Sunday, October 23, 2011

And now the wall goes up.

What do you do when your world has been turned upside down and the one you would usually go to, the one who would fix it and let you know everything is going to be ok, is the one who in fact, turned your world upside down?

And the sickest thing about the situation is that I love/loved (is there a difference?) him so much that I'm glad I am the one suffering with this heart break. I would never wish this kind of pain upon him. Ironically enough my silver lining is that it is me having to deal with this, not him.

Monday, October 17, 2011

Chocolate is the best medicine

Relationships can make you the happiest individual in the world, or the most miserable. It all depends on the status you have with that person. And when the status seems to go sour, that can make one absolutely hate life. It's hardest when things use to be so perfect. How does it happen that feelings change?

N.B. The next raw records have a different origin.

/-- Reads of CMP: D, WINDOW and LOAD of the running configuration (R161, R162), and the window. -/
def State.readCmp (s : State) (off : Nat) (w : Word) : Word :=
  let rd : Reader := s.reg
  match s.boot.profile with
  | none => w
  | some p =>
    match off with
    | 0x4C => Word.ofNat (rd.deadline p.views p.feather s.chainG)
    | 0x50 => Word.ofNat (rd.composeWindow p s.chainG)
    | 0x54 => Word.ofNat (rd.load p.views)
    | _ => w

/-- Reads of DRC: the plan and its limit in a sender (R304). -/
def State.readDrc (s : State) (off : Nat) (w : Word) : Word :=
  if off == 0x50 then
    let rd : Reader := s.reg
    match s.isSender, s.boot.profile with
    | true, some p => withFields w [(.drcBudgetPlan, rd.planTenths p s.eccOn), (.drcBudgetLimit, limitTenths (s.fld .drcMapNch) (s.fld .drcOpstatCur))]
    | _, _ => w
  else w

/-- Reads of FLT (R352, R354, R355, R358, R362 to R364). -/
def State.readFlt (s : State) (off : Nat) (w : Word) : Word :=
  let idx := s.fld .fltRselIndex
  match off with
  | 0x44 => withFields w [(.fltStatSafedark, bit s.flt.safeDark), (.fltStatFaultn, bit s.faultLow), (.fltStatIrqn, bit s.irqLow),
      (.fltStatWinopen, s.flt.windows.length)]
  | 0x4C => match sourceSpec idx with
    | none => 0
    | some r => withFields 0 [(.fltReactClass, s.reactClass idx), (.fltReactPin, bit (s.reactPin idx)), (.fltReactBlock, s.reactBlock idx),
        (.fltReactKind, bit r.level), (.fltReactImpl, 1)]
  | 0x60 => Word.ofNat (assocGet s.flt.secondary (s.fld .fltSecselPage) 0)
  | 0x64 => match s.secAny with
    | none => 0
    | some p => withFields 0 [(.fltSecanyPage, p), (.fltSecanyValid, 1)]
  | 0x68 => withFields w [(.fltBwidxCount, s.flt.ignored.length)]
  | 0x6C => match s.irqPages.head? with
    | none => 0
    | some p => withFields 0 [(.fltPendpagePage, p), (.fltPendpageValid, 1)]
  | _ => w

/-- Reads of THS: the event log (R380). -/
def State.readThs (s : State) (off : Nat) (w : Word) : Word :=
  if off == 0xA0 then
    let a := s.evRecord
    let ok := memNat s.boot.store (a + 28) 4 == (crc32 (memRead s.boot.store a 28)).toNat
    withFields w [(.thsEvidxValid, bit ok)]
  else if off == 0xA4 then withFields w [(.thsEvheadHead, s.evHead), (.thsEvheadWrapped, bit (testBit s.evFlags 1))]
  else if 0xC0 ≤ off ∧ off < 0xE0 then Word.ofNat (memNat s.boot.store (s.evRecord + (off - 0xC0)) 4)
  else w

/-- Hours since the unit last held control, saturating (PAIR.ACTIVEAGE). -/
def State.activeAge (s : State) : Nat := if s.pairing.control then 0 else min 65535 ((s.ths.uptimeMs - s.pairing.heldMs) / 3600000)

/-- Reads of BST: the repair record and the groups (R382, R388, R389). -/
def State.readBst (s : State) (off : Nat) (w : Word) : Word :=
  if off == 0x50 then withFields w [(.bstFailmaskGroups, s.failMask)]
  else if off == 0x54 then withFields w [(.bstRepstatSoft, s.softEntries.length), (.bstRepstatFuse, s.bist.fuses.length)]
  else if 0x100 ≤ off ∧ off < 0x15C then
    let g := (off - 0x100) / 4
    withFields w [(.bstGroupInrole g, bit (s.groupInRole g)), (.bstGroupStartonly g, bit (groupStartOnly g)), (.bstGroupDark g, bit (groupDark g)),
      (.bstGroupSparesleft g, s.sparesLeft g)]
  else w

/-- LPIWAKE of a port (R123). -/
def State.wakeWord (s : State) (q : Nat) : Word := withFields 0 [(.netLpiwakeTwtx 0, (s.lpiWake q).1), (.netLpiwakeTwrx 0, (s.lpiWake q).2)]
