/-- R326: an accepted write of initiator 0 or 8 to 15 is journaled with the next JSEQ, and performed. -/
def Obligations.ActiveSenderJournalsItsWrites : Prop :=
  ∀ (s : State) (init addr : Nat) (data : Word), s.reaches init addr = true → s.journals = true → (init = 0 ∨ 8 ≤ init) →
    addr % 4096 ≠ 0x10 → addr ≠ 0x3048 → addr ≠ 0x304C → addr / 4096 ≠ 7 →
    (({ s with sent := [], reply := none } : State).writeAll init addr data none).2 = 0 →
    let u := ({ s with sent := [], reply := none } : State).journal ⟨1, init, 0, addr, 0, data.toNat, []⟩
    u.fld .pairJseq = (s.fld .pairJseq + 1) % 2 ^ 32 ∧
    u.pairing.replay = trimReplay (s.pairing.replay ++ [⟨(s.fld .pairJseq + 1) % 2 ^ 32, s.stroke, ⟨1, init, 0, addr, 0, data.toNat, []⟩⟩]) ∧
    Completes (.registerWrite init addr data) s fun t =>
      t.regs = (u.writeAll init addr data none).1.regs ∧ t.counters = (u.writeAll init addr data none).1.counters

/-- R48, R49: SPI_WRITE, SPI_QUAD_WRITE, SPI_READ and SPI_QUAD_READ of one word. -/
def Obligations.SpiFramesActAsRegisterAccesses : Prop :=
  (∀ (s : State) (addr room : Nat) (w : Word), addr < 2 ^ 24 → 0 < room → s.performs 0 addr →
      (({ s with sent := [], reply := none } : State).write 0 addr w none).2 = 0 →
    Completes (.spiWrite addr [w] room) s (fun t => exec (.registerWrite 0 addr w) s = .next t ∧ t.answeredOk) ∧
    Completes (.spiQuadWrite addr [w] room) s (fun t => exec (.registerWrite 0 addr w) s = .next t ∧ t.answeredOk)) ∧
  (∀ (s : State) (addr : Nat), addr < 2 ^ 24 → s.powered = true → s.gate 0 addr false = 0 → addr ≠ 0x44 → addr / 4096 < 7 →
    Completes (.spiRead addr 1 1) s (fun t =>
      t.reply = some ⟨0, 0, [(s.readWord 0 addr).2]⟩ ∧ SameRegisters [] [] s t ∧ SameMemories s t) ∧
    Completes (.spiQuadRead addr 1 1) s (fun t =>
      t.reply = some ⟨0, 0, [(s.readWord 0 addr).2]⟩ ∧ SameRegisters [] [] s t ∧ SameMemories s t))

/-- R46: FENCE_WRITE, FENCE_READ and FENCE_READ_COMPLETE. -/
def Obligations.FencesAreCountedByInitiator : Prop :=
  (∀ (s : State) (init : Nat) (data : Word), s.performs init 0x44 →
    Completes (.fenceWrite init data) s fun t =>
      t.answeredOk ∧ t.fences init = (s.fences init + 1) % 65536 ∧ (∀ j, j ≠ init → t.fences j = s.fences j) ∧
        SameRegisters [] [] s t ∧ SameMemories s t) ∧
  (∀ (s : State) (init : Nat), s.powered = true → s.gate init 0x44 false = 0 → init ∉ s.access.fenceWait →
    Completes (.fenceRead init) s fun t =>
      init ∈ t.access.fenceWait ∧ t.access.fences = s.access.fences ∧ SameRegisters [] [] s t ∧ SameMemories s t) ∧
  (∀ (s : State) (init : Nat), init < 16 → s.gate init 0x44 false = 0 → init ∈ s.access.fenceWait →
    Completes (.fenceReadComplete init) s fun t =>
      init ∉ t.access.fenceWait ∧ t.fences init = (s.fences init + 1) % 65536 ∧
        (∃ w : Word, t.reply = some ⟨0, 0, [w]⟩ ∧ Fld.get .devFenceCount w = (s.fences init + 1) % 65536 ∧
          Fld.get .devFenceInitiator w = init) ∧
        SameRegisters [] [] s t ∧ SameMemories s t)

That relationships grow apart? What causes that all to happen? Or what causes one person in the relationship's status to change from the others'? Why can't both be consistent and in sync? How can one say that they care about the other but have their actions show no such thing? Why is it so difficult to be straight forward and honest? How can one seem so great to the other and then all of sudden seem drab and dull? Is it because they have met someone else? What if they haven't? Then what is the answer? How can one continue to be so selfish when they see the other is bending backwards to try and maintain the relationship during difficult times? It's a team effort, right? And yet, how can one be too busy to try and explain what they mean when they say "It just doesn't seem to be working"?  So what does that mean? How can it be so difficult to simply say whether it is or is not worth fixing? Like they need a checklist of what the relationship entails and then be able to determine if they want to commit or not. WHO CARES ABOUT THE FUCKING CHECKLIST. The other individual either is or is not worth keeping in one's life and once decided which, (hopefully rather promptly, and if not, that is an answer in its self, don't you think?) the individual needs to act on that decision. Sometimes there is no "riding the fence" option.